How we cite our quotes: Citations follow this format: (Chapter.Paragraph), except for the "Circe" episode, which is (Chapter.Line) and the "Penelope" episode, which is (Chapter.Page). We used the Vintage International edition published in 1990.
Quote #1
The cords of all link back, strandentwining cable of all flesh. That is why mystic monks. Will you be as gods? Gaze in your omphalos. Hello. Kinch here. Put me on to Edenville. Aleph, alpha: nought, nought, one. (3.6)
Stephen here imagines the umbilical cord (omphalos) as a telephone cord that goes back into the past, allowing him to make a telephone call to Eden by dialing the Greek letters (Aleph, alpha). Why might he settle on the image of an umbilical cord? How can the umbilical cord become a metaphor for our relation to the past?
Quote #2
Quick warm sunlight came running from Berkeley Road, swiftly, in slim sandals, along the brightening footpath. Runs, she runs to meet me, a girl with gold hair on the wind. (4.63)
Notice here how the external world ties into memory. The shifting of the sun jogs a memory of Milly for Bloom. Is this how memory actually works? Is it true to life?
Quote #3
Must have been that morning in Raymond terrace she was at the window, watching the two dogs at it by the wall of the cease to do evil. And the sergeant grinning up. She had that cream gown on with the rip she never stitched. Give us a touch, Poldy. God, I'm dying for it. How life beings. (6.29)
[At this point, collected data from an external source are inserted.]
theorem witness_EveryStepKeepsTheInvariant : resetEnds.Inv ∧ step resetEnds = .next (after resetEnds) :=
  ⟨resetEnds_inv, rfl⟩
theorem witness_GoodMachineNeverStops : resetEnds.Inv ∧ resetEnds.nextEvent.Defined := ⟨resetEnds_inv, trivial⟩
theorem witness_OperandsAreFrozenWhileBusy :
    (busyAt [.host (wr .ctrl 3)] []).busy = true ∧ (∀ a, (busyAt [.host (wr .ctrl 3)] []).nextEvent ≠ .rst a) ∧
    step (busyAt [.host (wr .ctrl 3)] []) = .next (after (busyAt [.host (wr .ctrl 3)] [])) :=
  ⟨by decide, fun _ h => Event.noConfusion h, rfl⟩
theorem witness_NothingIsVisibleBeforeCompletion :
    (busyAt [] []).busy = true ∧ step (busyAt [] []) = .next (after (busyAt [] [])) ∧ (after (busyAt [] [])).busy = true :=
  ⟨by decide, rfl, by decide⟩
theorem witness_EveryEndSetsDoneAndReleasesTheLine :
    resetEnds.busy = true ∧ step resetEnds = .next (after resetEnds) ∧ (after resetEnds).busy = false ∧
    (∀ a, resetEnds.nextEvent ≠ .rst a) :=
  ⟨by decide, rfl, by decide, fun _ h => Event.noConfusion h⟩
/-- Every error bit set, one other bit written: the boundary bits 3 and 7 stay. -/
theorem witness_ErrorBitsAreSticky :
    let s := withStatus 0xF8 (idle [.host (.write 4 0x08 0x72)] [])
    s.regs.status.getLsbD 3 = true ∧ s.regs.status.getLsbD 7 = true ∧ step s = .next (after s) ∧
    (∀ a, s.nextEvent ≠ .rst a) ∧ (∀ v, s.nextEvent = .host (.write 4 0x08 v) → v.getLsbD 3 = false ∧ v.getLsbD 7 = false) :=
  ⟨by decide, by decide, rfl, fun _ h => Event.noConfusion h, fun v h => by cases h; decide⟩
theorem witness_OnlyReadRomWritesRom :
    step readRomEnds = .next (after readRomEnds) ∧ (after readRomEnds).regs.romLo ≠ readRomEnds.regs.romLo :=
  ⟨rfl, by decide⟩
theorem witness_OnlyResetSlotCommandsWritePresent :
    resetEnds.Inv ∧ step resetEnds = .next (after resetEnds) ∧ (after resetEnds).present ≠ resetEnds.present :=
  ⟨resetEnds_inv, rfl, by decide⟩
theorem witness_TemperatureRegistersHoldAReading :
    step (scratchEnd .readScratch 3 0 0x0191 false) = .next (after (scratchEnd .readScratch 3 0 0x0191 false)) ∧
    (after (scratchEnd .readScratch 3 0 0x0191 false)).regs.tempWhole ≠ (scratchEnd .readScratch 3 0 0x0191 false).regs.tempWhole :=
  ⟨rfl, by decide⟩
theorem witness_ParametersNeverChange : step resetEnds = .next (after resetEnds) := rfl
/-- A6: TICKDIV = 0 counts as 1; and TICKDIV = 16. -/
theorem witness_ATickLastsTickdivClockCycles :
    let z := busyAt [.clk] []
    ({ z with regs := { z.regs with tickdiv := 0 } } : State).regs.tickCycles = 1 ∧
    (busyAt (List.replicate 16 .clk) []).busy = true ∧ (busyAt (List.replicate 16 .clk) []).engine.psc = 0 ∧
    (busyAt (List.replicate 16 .clk) []).pending = List.replicate (max ((busyAt [] []).regs.tickdiv.extractLsb' 0 16).toNat 1) .clk ++ [] := by decide
theorem witness_SetaddrLoadsTheDeviceAddress :
    (idle ((setaddr 0x5A0316621D4CFF28).map .host) []).busy = false ∧
    (idle ((setaddr 0x5A0316621D4CFF28).map .host) []).pending = (setaddr 0x5A0316621D4CFF28).map .host ++ [] := by decide
/-- A witness of each clause: the end of RESET and an ABORT; the codes 0x0, 0xC, 0xD and 0xE; the codes 0x1 and 0xB; the
acknowledgement of DONE, which changes irq; IE written 0 and 1; a reset cycle. -/
theorem witness_InterruptIsIeAndDone :
    (resetEnds.busy = true ∧ step resetEnds = .next (after resetEnds) ∧ (after resetEnds).busy = false) ∧
    ((busyAt [.host (ow .abort)] []).busy = true ∧ (after (busyAt [.host (ow .abort)] [])).busy = false) ∧
    (∀ v ∈ [(0x0 : Word), 0xFFFFFFFC, 0xD, 0xE, 0x1, 0xB], (doneUnder 0x10 [.host (.write 4 0x04 v)]).busy = false ∧
      (doneUnder 0x10 [.host (.write 4 0x04 v)]).nextEvent = .host (.write 4 0x04 v)) ∧
    ((0xFFFFFFFC : Word).extractLsb' 0 4 ∈ [0x0#4, 0xC, 0xD, 0xE] ∧ 0x1#4 ≤ (0x1 : Word).extractLsb' 0 4 ∧
      (0xB : Word).extractLsb' 0 4 ≤ 0xB#4) ∧
    ((doneUnder 0x10 [.host (.write 4 0x08 2)]).nextEvent = .host (.write 4 0x08 2) ∧ (2 : Word).getLsbD 1 = true ∧
      (after (doneUnder 0x10 [.host (.write 4 0x08 2)])).irq ≠ (doneUnder 0x10 [.host (.write 4 0x08 2)]).irq) ∧
    ((doneUnder 0x10 [.host (.write 4 0x00 0x0F)]).busy = false ∧ (after (doneUnder 0x10 [.host (.write 4 0x00 0x0F)])).irq = false ∧
      (after (doneUnder 0 [.host (.write 4 0x00 0x10)])).irq = true) ∧
    (doneUnder 0x10 [.rst none]).nextEvent = .rst none :=
  ⟨⟨by decide, rfl, by decide⟩, by decide, fun _ _ => ⟨show (2 : Word).getLsbD 0 = false by decide, rfl⟩, by decide, by decide, by decide, rfl⟩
In the carriage with the men on the way to Dignam's funeral, Bloom has this recollection of the moment that he thinks was Rudy's conception. What does it mean to remember your child in terms of their conception versus their birth? Does the fact that we as readers read this memory as a sentence (a sentence that looks like all the other sentences that depict the present) make our experience of this memory different than it is for Bloom? What gives this memory special poignancy today? How might it be tied in with Bloom's feelings of guilt over the death of his son?